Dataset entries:
>>>>

-- ==== Sys2Proof/Machine/Jump.lean ====
section
/-! DEFINITION. JMP, JMPF and JMPB (spec/43_jump.md). -/

namespace Sys2Proof.Machine

/-- JMP: the register's pattern is the absolute target (spec/43_jump.md R74). -/
def execJmp (r : Operand) (s : State) : Outcome :=
  withR .jmp r s fun i s' => continueStep (s'.setPc (s'.readReg i))

/-- The base of a relative jump is `pc` as the operand read left it (spec/10_state.md R16), and the sum is modulo 2^32
(spec/10_state.md R18). -/
def jumpForward (i : Reg) (s : State) : State := s.setPc (wrap32 (s.pc.toNat + s32 (s.readReg i)))

/-- The same base, the offset subtracted (spec/43_jump.md R76). -/
def jumpBackward (i : Reg) (s : State) : State := s.setPc (wrap32 (s.pc.toNat - s32 (s.readReg i)))

/-- JMPF (spec/43_jump.md R75). -/
def execJmpf (r : Operand) (s : State) : Outcome :=
  withR .jmpf r s fun i s' => continueStep (jumpForward i s')

/-- JMPB, under either `JMPB_MODE` (spec/43_jump.md R76). -/
def execJmpb (r : Operand) (s : State) : Outcome :=
  withR .jmpb r s fun i s' =>
    match s'.params.jmpbMode with
    | .referenceAdd => continueStep (jumpForward i s')
    | .correctedSubtract => continueStep (jumpBackward i s')

end Sys2Proof.Machine
end

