/-- The two places of row 5 of spec/60_exceptions.md R90, each in a state that meets the invariant: `prog_len - 1` for a LOAD with
the high byte of its immediate alone, `prog_len` for an ADD short of its last operand byte. The other rows' faults are those of
`witness_FaultingStepChangesOnlyPc`. -/
theorem witness_FaultRecordAndPcAreTheTables :
    ((start defaults [] [0, 0, 0x12]).Inv ∧
      step (start defaults [] [0, 0, 0x12]) = .next (runOne (start defaults [] [0, 0, 0x12])) ∧
      (runOne (start defaults [] [0, 0, 0x12])).report = faultAt 0 0 (.truncatedInstruction 2)) ∧
    ((start defaults [] [1, 0, 1]).Inv ∧
      step (start defaults [] [1, 0, 1]) = .next (runOne (start defaults [] [1, 0, 1])) ∧
      (runOne (start defaults [] [1, 0, 1])).report = faultAt 0 1 (.truncatedInstruction 3)) :=
  ⟨⟨⟨by decide, by decide, by decide, by decide⟩, rfl, by decide⟩,
    ⟨⟨by decide, by decide, by decide, by decide⟩, rfl, by decide⟩⟩

theorem witness_NoStepWritesProgramOrParameters : step divState = .next (runOne divState) := rfl

theorem witness_OnlyComparisonsWriteEqualFlag : exec .hlt divState = .next ((divState.setPc 1).setReport .halted) ∧
    Instr.hlt.opcode ∉ [Opcode.eq, .neq, .gt, .gte, .lt, .lte] := ⟨rfl, by decide⟩

theorem witness_OnlyDivWritesRemainderAndNoneReadsIt :
    (exec .hlt divState = .next ((divState.setPc 1).setReport .halted) ∧ Instr.hlt.opcode ≠ .div) ∧
    (exec (.div (some 0) (some 1) (some 2)) divState = .next (runOne divState) ∧
      (Instr.div (some 0) (some 1) (some 2)).opcode = .div ∧ (runOne divState).report = some .continued) ∧
    (exec (.div (some 0) (some 3) (some 2)) divState =
        .next ((divState.setPc 4).setReport (.faulted ⟨⟨0, 4⟩, .divideByZero 3⟩)) ∧
      ¬((Instr.div (some 0) (some 3) (some 2)).opcode = .div ∧
        ((divState.setPc 4).setReport (.faulted ⟨⟨0, 4⟩, .divideByZero 3⟩)).report = some .continued)) :=
  ⟨⟨rfl, by decide⟩, ⟨rfl, by decide, by decide⟩, ⟨rfl, by decide⟩⟩

/-- `5 = 5`, a comparison that completes with the flag set. -/
def eqState : State := start defaults [(0, 5), (1, 5)] [9, 0, 1, 0]

theorem witness_OnlyJmpeReadsEqualFlag :
    ((Instr.eq (some 0) (some 1) (some 0)).opcode ≠ .jmpe ∧
      (Instr.eq (some 0) (some 1) (some 0)).opcode ∈ [Opcode.eq, .neq, .gt, .gte, .lt, .lte] ∧
      exec (.eq (some 0) (some 1) (some 0)) eqState = .next (runOne eqState) ∧
      (runOne eqState).report = some .continued ∧ (runOne eqState).equalFlag = true) ∧
    ((Instr.div (some 0) (some 1) (some 2)).opcode ≠ .jmpe ∧
      exec (.div (some 0) (some 1) (some 2)) divState = .next (runOne divState) ∧
      ¬((Instr.div (some 0) (some 1) (some 2)).opcode ∈ [Opcode.eq, .neq, .gt, .gte, .lt, .lte] ∧
        (runOne divState).report = some .continued)) :=
  ⟨⟨by decide, by decide, rfl, by decide, by decide⟩, ⟨by decide, rfl, by decide⟩⟩

theorem witness_RegisterWritesAreTheTables : exec (.div (some 0) (some 1) (some 2)) divState = .next (runOne divState) ∧
    (runOne divState).readReg 2 ≠ divState.readReg 2 := ⟨rfl, by decide⟩

theorem witness_NoRegisterReadByLoadHltNopIllegal :
    ((Instr.load (some (regByte 31)) (some 7)).opcode ∈ [Opcode.load, .hlt, .nop, .illegal] ∧
      exec (.load (some (regByte 31)) (some 7)) divState =
        .next (((divState.setPc 4).writeReg 31 7).setReport .continued) ∧
      (((divState.setPc 4).writeReg 31 7).setReport .continued).report = some .continued) ∧
    (Instr.hlt.opcode ∈ [Opcode.load, .hlt, .nop, .illegal] ∧
      exec .hlt divState = .next ((divState.setPc 1).setReport .halted) ∧
      ¬(Instr.hlt.opcode = .load ∧ ((divState.setPc 1).setReport .halted).report = some .continued)) :=
  ⟨⟨by decide, rfl, rfl⟩, ⟨by decide, rfl, by decide⟩⟩

/-- ALOC of 5 bytes. -/
def alocState : State := start defaults [(0, 5)] [17, 0]

theorem witness_HeapGrowsOnlyByAlocAndIsZero : exec (.aloc (some 0)) alocState = .next (runOne alocState) ∧
    (runOne alocState).heapLen ≠ alocState.heapLen ∧ 4 < (runOne alocState).heapLen ∧ (runOne alocState).heapLen ≤ 5 :=
  ⟨rfl, by decide, by decide, by decide⟩

theorem witness_HaltExactlyByHltAndInvalidOpcodeExactlyByIllegal :
    exec .hlt divState = .next ((divState.setPc 1).setReport .halted) ∧
    exec (.illegal 18) divState = .next ((divState.setPc 1).setReport (.faulted ⟨⟨0, 18⟩, .invalidOpcode⟩)) := ⟨rfl, rfl⟩

theorem witness_CompletedNonJumpAdvancesByItsLength :
    exec (.jmpe none) divState = .next ((divState.setPc 1).setReport .continued) ∧
    (∀ rec, ((divState.setPc 1).setReport .continued).report ≠ some (.faulted rec)) ∧
    (Instr.jmpe none).opcode ∉ [Opcode.jmp, .jmpf, .jmpb] ∧
    ¬((Instr.jmpe none).opcode = .jmpe ∧ divState.equalFlag = true) :=
  ⟨rfl, fun rec h => by simp at h, by decide, by decide⟩

/-- JMPE with its operand byte 5 at offset 1. -/
def jmpeState : State := start defaults [] [15, 5, 16, 0]

theorem witness_JmpeFalsePathDecodesItsOperandByte : jmpeState.programByteAt jmpeState.pc.toNat = some 0x0F ∧
    jmpeState.programByteAt (jmpeState.pc + 1).toNat = some 5 ∧ jmpeState.equalFlag = false ∧
    jmpeState.params.jmpeFalseMode = .referenceNoConsume := by decide

theorem witness_RunStopsAtTheFirstOtherOutcome : runFor 2 divState = .ended (runOne (runOne divState)) ∧
    runFor 1 divState = .running (runOne divState) := ⟨by decide, by decide⟩

theorem witness_SafeRunEndsNormally : SafeFor 2 divState ∧ runFor 2 divState = .ended (runOne (runOne divState)) :=
  ⟨⟨by decide, fun _ => ⟨by decide, fun _ => trivial⟩⟩, by decide⟩

theorem witness_ResetValues : divState.params = defaults := rfl

theorem witness_RelativeJumpsAgreeUnderReferenceAdd : divState.params.jmpbMode = .referenceAdd := rfl

/-- The operand faults of the instruction statements: the first byte missing, the first byte 32, the last byte 255, a bad byte
before a missing one, and none for register bytes 0 and 31. They are the hypotheses of the operand-fault clauses of
LoadWritesTheImmediateZeroExtended, Add…, Sub…, Mul…, Jmp…, Jmpf…, Jmpb…, Aloc… and the six comparisons' statements. -/
theorem witness_operandFault :
    operandFault 0 1 [none] = some (.truncatedInstruction 1, 1) ∧
    operandFault 0 1 [some 32] = some (.registerIndexOutOfRange 32 1, 2) ∧
    operandFault 0 1 [some 0, some 31, some 255] = some (.registerIndexOutOfRange 255 3, 4) ∧
    operandFault 0 1 [some 0, some 34, none] = some (.registerIndexOutOfRange 34 2, 3) ∧
    operandFault 0 1 [some 0, some 31, none] = some (.truncatedInstruction 3, 3) ∧
    operandFault 0 1 [some 0, some 31] = none := by decide

theorem witness_DivWritesQuotientAndRemainder : s32 (divState.readReg 1) ≠ 0 ∧
    (start defaults [(0, 0x80000000), (1, 0xFFFFFFFF)] []).readReg 0 = 0x80000000 ∧
    (start defaults [(0, 0x80000000), (1, 0xFFFFFFFF)] []).readReg 1 = 0xFFFFFFFF ∧ s32 (divState.readReg 3) = 0 ∧
    operandFault divState.pc 1 [some 0, some 1, some 40] = some (.registerIndexOutOfRange 40 3, 4) := by decide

<<<<

What the task asks - Going back to the entries above, set down exactly the lines that begin at the one with "Instr.hlt.opcode ∉ [Opcode.eq, .neq, .gt, .gte, .lt, .lte]" and end at the one with "3) (some 2)).opcode = .div ∧", both included, and nothing else.

Answer to this exercise -
    Instr.hlt.opcode ∉ [Opcode.eq, .neq, .gt, .gte, .lt, .lte] := ⟨rfl, by decide⟩

theorem witness_OnlyDivWritesRemainderAndNoneReadsIt :
    (exec .hlt divState = .next ((divState.setPc 1).setReport .halted) ∧ Instr.hlt.opcode ≠ .div) ∧
    (exec (.div (some 0) (some 1) (some 2)) divState = .next (runOne divState) ∧
      (Instr.div (some 0) (some 1) (some 2)).opcode = .div ∧ (runOne divState).report = some .continued) ∧
    (exec (.div (some 0) (some 3) (some 2)) divState =
        .next ((divState.setPc 4).setReport (.faulted ⟨⟨0, 4⟩, .divideByZero 3⟩)) ∧
      ¬((Instr.div (some 0) (some 3) (some 2)).opcode = .div ∧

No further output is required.